Kinetic is a descriptive formulation associated in particular ways with the modernity of the human subject and her objects, even though the concept has classical origins. While Aristotle famously wrote a short essay ‘On Motion’ in his Physics, where he defines motion as a potentiality within, the term first arises in English in the nineteenth century, and the formulation kinetic art dates from the 1960s.  The embrace of mobility, speed, change are all indices of modernity in distinct ways. In recent years, it is noteworthy that puppetry arts have become a dominant aesthetic idiom within both theatre and gallery spaces; and it has had a broad impact on film, aesthetic theory, and design.
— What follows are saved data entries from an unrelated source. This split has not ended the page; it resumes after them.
/-- WAY_FLOG_STAT to WAY_FLOG_T3: the entry that WAY_FLOG_SEL names, 0 the newest (R380). -/
def State.flogWord (s : State) (a : Nat) : Word :=
  match s.way.flog[s.fld WAY_FLOG_SEL 3 0]? with
  | none => 0
  | some e =>
    if a = WAY_FLOG_STAT then BitVec.ofNat 16 (e.hop * 4096 + e.result * 1024 + e.injected.toNat * 512 + 256 + e.kind)
    else if a < WAY_FLOG_T then wordAt e.origin ((a - WAY_FLOG_ADDR) / 2)
    else wordAt e.time ((a - WAY_FLOG_T) / 2)

/-- TOL_SLOT_MASK and TOL_SLOT_CNT: the key slot that TOL_SEL names (R403). -/
def State.tollWord (s : State) (a : Nat) : Word :=
  let k := s.toll (s.fld TOL_SEL 2 0)
  if a = TOL_SLOT_MASK then BitVec.ofNat 16 k.mask else wordAt k.count ((a - TOL_SLOT_CNT) / 2)

/-- SEQ_SQ_RES: whether the entry queried is active or locked, and how many caravans hold it (R97, R99). -/
def State.sqWord (s : State) : Word :=
  let p := s.fld SEQ_SQ_PART 5 0
  let e := s.rdN SEQ_SQ_NUM
  let n := (s.entryHolders p e).length
  BitVec.ofNat 16 ((if n = 0 then 0 else 1) + 2 * (s.entryLocked p e).toNat + 256 * n)

/-- The current value of the register at `a`. -/
def State.live (s : State) (a : Nat) : Word :=
  if SYS_STAGE ≤ a ∧ a < SYS_STAGE + 4 then wordAt s.time.stage.toNat ((a - SYS_STAGE) / 2)
  else if SYS_CTIME ≤ a ∧ a < SYS_CTIME + 8 then wordAt s.convoyTime ((a - SYS_CTIME) / 2)
  else if a = SYS_CTIME_EPOCH then s.time.epoch
  else if a = SYS_STAT then withBits (withBits (s.rd a) 12 12 s.hold.inForce.toNat) 11 11 s.anyPending.toNat
  else if a = HST_STAT then withBits (s.rd a) 9 9 (decide (s.host.waiting.length > 4096)).toNat
  else if a = HST_TAGS ∨ a = HST_TAGS + 2 then wordAt s.host.inflight.length ((a - HST_TAGS) / 2)
  else if HST_TILE_STAT ≤ a ∧ a < HST_TILE_CRC + 4 then s.tileWord a
  else if WAY_FLOG_STAT ≤ a ∧ a < WAY_FLOG_T + 8 then s.flogWord a
  else if TOL_SLOT_MASK ≤ a ∧ a < TOL_SLOT_CNT + 8 then s.tollWord a
  else if a = SEQ_SQ_RES then s.sqWord
  else s.rd a

/-- The value that a read of `a` returns, except for the bits that a fresh count keeps back: a latched register of a group, or the
current value (R448). -/
def State.shown (s : State) (a : Nat) : Word := (tabGet (fun _ => none) s.latch a).getD (s.live a)

/-! Reads (R444 to R448, R450). -/

/-- A read of NAME0 latches the other registers of its group; that of SYS_CTIME0 takes in the epoch (R29, R448). -/
def State.latchGroup (s : State) (a : Nat) : State :=
  match groupOf a with
  | none => s
  | some (base, len) =>
    if a ≠ base then s
    else
      let more := (List.range len).map fun i => base + 2 * i
      let all := if base = SYS_CTIME then more ++ [SYS_CTIME_EPOCH] else more
      { s with latch := all.foldl (fun t x => tabSet (fun _ => none) t x (if x = base then none else some (s.live x))) s.latch }

/-- What a read shows of an engine that runs on its own is as of the clock of the read: a digitizer (R236), a waveform sequencer (R206), a
TDC (R251), and whether a clamp limits a PMU (R155). -/
def settleAt (a : Nat) (s : State) : State :=
  match inWindow 0x250000 20 0x100 a with
  | some (u, _) => acqSettle u s
  | none => match inWindow 0x200000 20 0x2000 a with
  | some (u, _) => wfsSettle u s
  | none => match inWindow 0x1000000 2176 0x1000 a with
    | some (ch, o) => if a = PMU_STAT ch then s.clampSeen ch else if 0x200 ≤ o ∧ o < 0x300 then tdcSettle ch (s.time.up * 65536) s else s
    | none => s

/-- A status register of latched results latches the oldest result at its read (R191, R238, R260, R281, R386). -/
def latchAt (a : Nat) (s0 : State) : State :=
  let s := settleAt a s0
  match inWindow 0x180000 512 0x100 a with
  | some (n, _) => if a = ASY_RES_STAT n then asyLatch n s else s
  | none => match inWindow 0x250000 20 0x100 a with
    | some (u, _) => if a = ACQ_RES_STAT u then acqLatch u s else s
    | none => match inWindow 0x300000 256 0x100 a with
      | some (i, _) => if a = PMU_MEAS_STAT (measOfSlice i) then measLatch (measOfSlice i) s else s
      | none => match inWindow 0x10000 16 0x100 a with
        | some (u, _) => if a = CHK_RES_STAT u then chkLatch u s else s
        | none => match inWindow 0x1000000 2176 0x1000 a with
          | some (ch, _) =>
            if a = TDC_RES_STAT ch then tdcLatch ch s
            else if a = PMU_MEAS_STAT (measOfChannel ch) then measLatch (measOfChannel ch) s
            else s
          | none => s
The Centre for Humanities Research at the University of the Western Cape has embraced the conceptual idea of motion as a cornerstone of its theoretical explorations of the Subject and its Objects. We have established a pioneering relationship with Handspring Puppet Company , makers of the celebrated theatrical phenomenon, War Horse. That production explores the crisis of modernity through an exploration of the contact between the ‘live’ and ‘made’, as horses are, for the first time, brought into deadly contact with war machines such as tanks in WWI. This exploration in many ways opens a discursive and aesthetic space for the consideration of the human, the animal and the object as sites along a continuum. In such terms, we are addressing the inherited ‘taken-as-given’ conceptions of the human such as haunt the academic humanities, where theories of race, and the histories of material culture are integral to key conceptions of the ‘fully human’ as a philosophical legacy. LoKO is interested, too, in considering the futures as well as the pasts of the human. We are engaged in ongoing analysis of AI, the Avatar, the cyborg, as well as the prosthetic object. The disquiet of the moving object is associated too with the moving image. The uncanny is centrally associated with these concepts, and psychoanalysis, material culture, exchange theory and economics as well as theology, metaphysics and aesthetics all inform the theoretical matrix informing our considerations.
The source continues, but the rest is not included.